### REQUIRED ACTION
The entries are to be given again in full. Every word must match.

### DATA
theorem State.voidCheck_mode {s : State} {n : optParam ℕ 1} (h0' : RdIs F.CROWN_MODE_MODE v0 s) : RdIs F.CROWN_MODE_MODE v0 (State.voidCheck s n) := by
  unfold State.voidCheck
  refine State.bump_rdIs ?_ ?_
  · decide
  · exact h0'

theorem State.result_mode {s : State} {who : Initiator} {addr : ℕ} {code : ℕ} (h0' : RdIs F.CROWN_MODE_MODE v0 s) : RdIs F.CROWN_MODE_MODE v0 (State.result s who addr code) := by
  unfold State.result
  extract_lets s1
  rename_i x2 s3
  have h4 : RdIs F.CROWN_MODE_MODE v0 s1 := by
    unfold s1
    exact rdIs_upd h0'
  have h5 : RdIs F.CROWN_MODE_MODE v0 s3 := by
    unfold s3
    exact rdIs_upd h4
  clear_value s1 x2 s3
  split
  · rename_i x6
    refine rdIs_ite ?_ ?_
    · exact h5
    · refine State.wr_rdIs ?_ ?_
      · decide
      · refine State.wr_rdIs ?_ ?_
        · decide
        · exact h5
  · rename_i x7 e8
    exact h4

theorem State.crossWorld_mode {s : State} {who : Initiator} {addr : ℕ} {write : Bool} (h0' : RdIs F.CROWN_MODE_MODE v0 s) : RdIs F.CROWN_MODE_MODE v0 (State.crossWorld s who addr write) := by
  unfold State.crossWorld
  extract_lets s1 s2 s3
  rename_i x4 s5
  have h6 : RdIs F.CROWN_MODE_MODE v0 s1 := by
    unfold s1
    refine State.wr_rdIs ?_ ?_
    · decide
    · refine State.wrB_rdIs ?_ ?_
      · decide
      · refine State.wr_rdIs ?_ ?_
        · decide
        · refine State.bump_rdIs ?_ ?_
          · decide
          · exact h0'
  have h7 : RdIs F.CROWN_MODE_MODE v0 s5 := by
    unfold s5
    refine State.record_mode ?_
    exact h6
  clear_value s1 s2 s3 x4 s5
  split
  · rename_i x8 x9 x10 e11
    refine rdIs_ite ?_ ?_
    · exact rdIs_upd h6
    · exact rdIs_upd h7
  · rename_i x12 e13
    exact rdIs_upd h7

theorem State.refuseAccess_mode {s : State} {who : Initiator} {addr : ℕ} {write : Bool} {code : ℕ} (h0' : RdIs F.CROWN_MODE_MODE v0 s) : RdIs F.CROWN_MODE_MODE v0 (State.refuseAccess s who addr write code) := by
  unfold State.refuseAccess
  extract_lets s1
  have h2 : RdIs F.CROWN_MODE_MODE v0 s1 := by
    unfold s1
    refine State.result_mode ?_
    exact h0'
  clear_value s1
  refine rdIs_ite ?_ ?_
  · refine State.crossWorld_mode ?_
    exact h2
  · exact h2

theorem State.asRead_mode {s : State} {who : Initiator} {addr : ℕ} {k : State → State} (h0' : RdIs F.CROWN_MODE_MODE v0 s) (h3' : ∀ a0, RdIs F.CROWN_MODE_MODE v0 a0 → RdIs F.CROWN_MODE_MODE v0 (k a0)) : RdIs F.CROWN_MODE_MODE v0 (State.asRead s who addr k) := by
  unfold State.asRead
  extract_lets s1
  rename_i s2
  have h3 : RdIs F.CROWN_MODE_MODE v0 s2 := by
    unfold s2
    refine State.refuseAccess_mode ?_
    exact h0'
  clear_value s1 s2
  refine rdIs_ite ?_ ?_
  · apply h3'
    refine State.result_mode ?_
    exact h0'
  · exact rdIs_upd h3

theorem State.asWrite_mode {s : State} {who : Initiator} {addr : ℕ} {k : State → State} (h0' : RdIs F.CROWN_MODE_MODE v0 s) (h3' : ∀ a0, RdIs F.CROWN_MODE_MODE v0 a0 → RdIs F.CROWN_MODE_MODE v0 (k a0)) : RdIs F.CROWN_MODE_MODE v0 (State.asWrite s who addr k) := by
  unfold State.asWrite
  extract_lets s1
  clear_value s1
  refine rdIs_ite ?_ ?_
  · apply h3'
    refine State.result_mode ?_
    exact h0'
  · refine State.refuseAccess_mode ?_
    exact h0'

theorem State.authFailed_mode {s : State} {session : ℕ} (h0' : RdIs F.CROWN_MODE_MODE v0 s) : RdIs F.CROWN_MODE_MODE v0 (State.authFailed s session) := by
  unfold State.authFailed
  extract_lets s1 s2 s3
  rename_i x4 s5
  have h6 : RdIs F.CROWN_MODE_MODE v0 s3 := by
    unfold s3
    refine State.record_mode ?_
    exact h0'
  have h7 : RdIs F.CROWN_MODE_MODE v0 s5 := by
    unfold s5
    exact rdIs_upd h6
  clear_value s1 s2 s3 x4 s5
  split
  · rename_i x8 x9 x10 e11
    refine rdIs_ite ?_ ?_
    · exact rdIs_upd h0'
    · exact h7
  · rename_i x12 e13
    exact h7

theorem State.crossing_mode {s : State} {who : Initiator} {a : ℕ} {data : ℕ} {k : State → State} (h0' : RdIs F.CROWN_MODE_MODE v0 s) (h4' : ∀ a0, RdIs F.CROWN_MODE_MODE v0 a0 → RdIs F.CROWN_MODE_MODE v0 (k a0)) : RdIs F.CROWN_MODE_MODE v0 (State.crossing s who a data k) := by
  unfold State.crossing
  refine rdIs_ite ?_ ?_
  · exact rdIs_upd h0'
  · apply h4'
    exact h0'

### WRITTEN RESPONSE
theorem State.voidCheck_mode {s : State} {n : optParam ℕ 1} (h0' : RdIs F.CROWN_MODE_MODE v0 s) : RdIs F.CROWN_MODE_MODE v0 (State.voidCheck s n) := by
  unfold State.voidCheck
  refine State.bump_rdIs ?_ ?_
  · decide
  · exact h0'

theorem State.result_mode {s : State} {who : Initiator} {addr : ℕ} {code : ℕ} (h0' : RdIs F.CROWN_MODE_MODE v0 s) : RdIs F.CROWN_MODE_MODE v0 (State.result s who addr code) := by
  unfold State.result
  extract_lets s1
  rename_i x2 s3
  have h4 : RdIs F.CROWN_MODE_MODE v0 s1 := by
    unfold s1
    exact rdIs_upd h0'
  have h5 : RdIs F.CROWN_MODE_MODE v0 s3 := by
    unfold s3
    exact rdIs_upd h4
  clear_value s1 x2 s3
  split
  · rename_i x6
    refine rdIs_ite ?_ ?_
    · exact h5
    · refine State.wr_rdIs ?_ ?_
      · decide
      · refine State.wr_rdIs ?_ ?_
        · decide
        · exact h5
  · rename_i x7 e8
    exact h4

theorem State.crossWorld_mode {s : State} {who : Initiator} {addr : ℕ} {write : Bool} (h0' : RdIs F.CROWN_MODE_MODE v0 s) : RdIs F.CROWN_MODE_MODE v0 (State.crossWorld s who addr write) := by
  unfold State.crossWorld
  extract_lets s1 s2 s3
  rename_i x4 s5
  have h6 : RdIs F.CROWN_MODE_MODE v0 s1 := by
    unfold s1
    refine State.wr_rdIs ?_ ?_
    · decide
    · refine State.wrB_rdIs ?_ ?_
      · decide
      · refine State.wr_rdIs ?_ ?_
        · decide
        · refine State.bump_rdIs ?_ ?_
          · decide
          · exact h0'
  have h7 : RdIs F.CROWN_MODE_MODE v0 s5 := by
    unfold s5
    refine State.record_mode ?_
    exact h6
  clear_value s1 s2 s3 x4 s5
  split
  · rename_i x8 x9 x10 e11
    refine rdIs_ite ?_ ?_
    · exact rdIs_upd h6
    · exact rdIs_upd h7
  · rename_i x12 e13
    exact rdIs_upd h7

theorem State.refuseAccess_mode {s : State} {who : Initiator} {addr : ℕ} {write : Bool} {code : ℕ} (h0' : RdIs F.CROWN_MODE_MODE v0 s) : RdIs F.CROWN_MODE_MODE v0 (State.refuseAccess s who addr write code) := by
  unfold State.refuseAccess
  extract_lets s1
  have h2 : RdIs F.CROWN_MODE_MODE v0 s1 := by
    unfold s1
    refine State.result_mode ?_
    exact h0'
  clear_value s1
  refine rdIs_ite ?_ ?_
  · refine State.crossWorld_mode ?_
    exact h2
  · exact h2

theorem State.asRead_mode {s : State} {who : Initiator} {addr : ℕ} {k : State → State} (h0' : RdIs F.CROWN_MODE_MODE v0 s) (h3' : ∀ a0, RdIs F.CROWN_MODE_MODE v0 a0 → RdIs F.CROWN_MODE_MODE v0 (k a0)) : RdIs F.CROWN_MODE_MODE v0 (State.asRead s who addr k) := by
  unfold State.asRead
  extract_lets s1
  rename_i s2
  have h3 : RdIs F.CROWN_MODE_MODE v0 s2 := by
    unfold s2
    refine State.refuseAccess_mode ?_
    exact h0'
  clear_value s1 s2
  refine rdIs_ite ?_ ?_
  · apply h3'
    refine State.result_mode ?_
    exact h0'
  · exact rdIs_upd h3

theorem State.asWrite_mode {s : State} {who : Initiator} {addr : ℕ} {k : State → State} (h0' : RdIs F.CROWN_MODE_MODE v0 s) (h3' : ∀ a0, RdIs F.CROWN_MODE_MODE v0 a0 → RdIs F.CROWN_MODE_MODE v0 (k a0)) : RdIs F.CROWN_MODE_MODE v0 (State.asWrite s who addr k) := by
  unfold State.asWrite
  extract_lets s1
  clear_value s1
  refine rdIs_ite ?_ ?_
  · apply h3'
    refine State.result_mode ?_
    exact h0'
  · refine State.refuseAccess_mode ?_
    exact h0'

theorem State.authFailed_mode {s : State} {session : ℕ} (h0' : RdIs F.CROWN_MODE_MODE v0 s) : RdIs F.CROWN_MODE_MODE v0 (State.authFailed s session) := by
  unfold State.authFailed
  extract_lets s1 s2 s3
  rename_i x4 s5
  have h6 : RdIs F.CROWN_MODE_MODE v0 s3 := by
    unfold s3
    refine State.record_mode ?_
    exact h0'
  have h7 : RdIs F.CROWN_MODE_MODE v0 s5 := by
    unfold s5
    exact rdIs_upd h6
  clear_value s1 s2 s3 x4 s5
  split
  · rename_i x8 x9 x10 e11
    refine rdIs_ite ?_ ?_
    · exact rdIs_upd h0'
    · exact h7
  · rename_i x12 e13
    exact h7

theorem State.crossing_mode {s : State} {who : Initiator} {a : ℕ} {data : ℕ} {k : State → State} (h0' : RdIs F.CROWN_MODE_MODE v0 s) (h4' : ∀ a0, RdIs F.CROWN_MODE_MODE v0 a0 → RdIs F.CROWN_MODE_MODE v0 (k a0)) : RdIs F.CROWN_MODE_MODE v0 (State.crossing s who a data k) := by
  unfold State.crossing
  refine rdIs_ite ?_ ?_
  · exact rdIs_upd h0'
  · apply h4'
    exact h0'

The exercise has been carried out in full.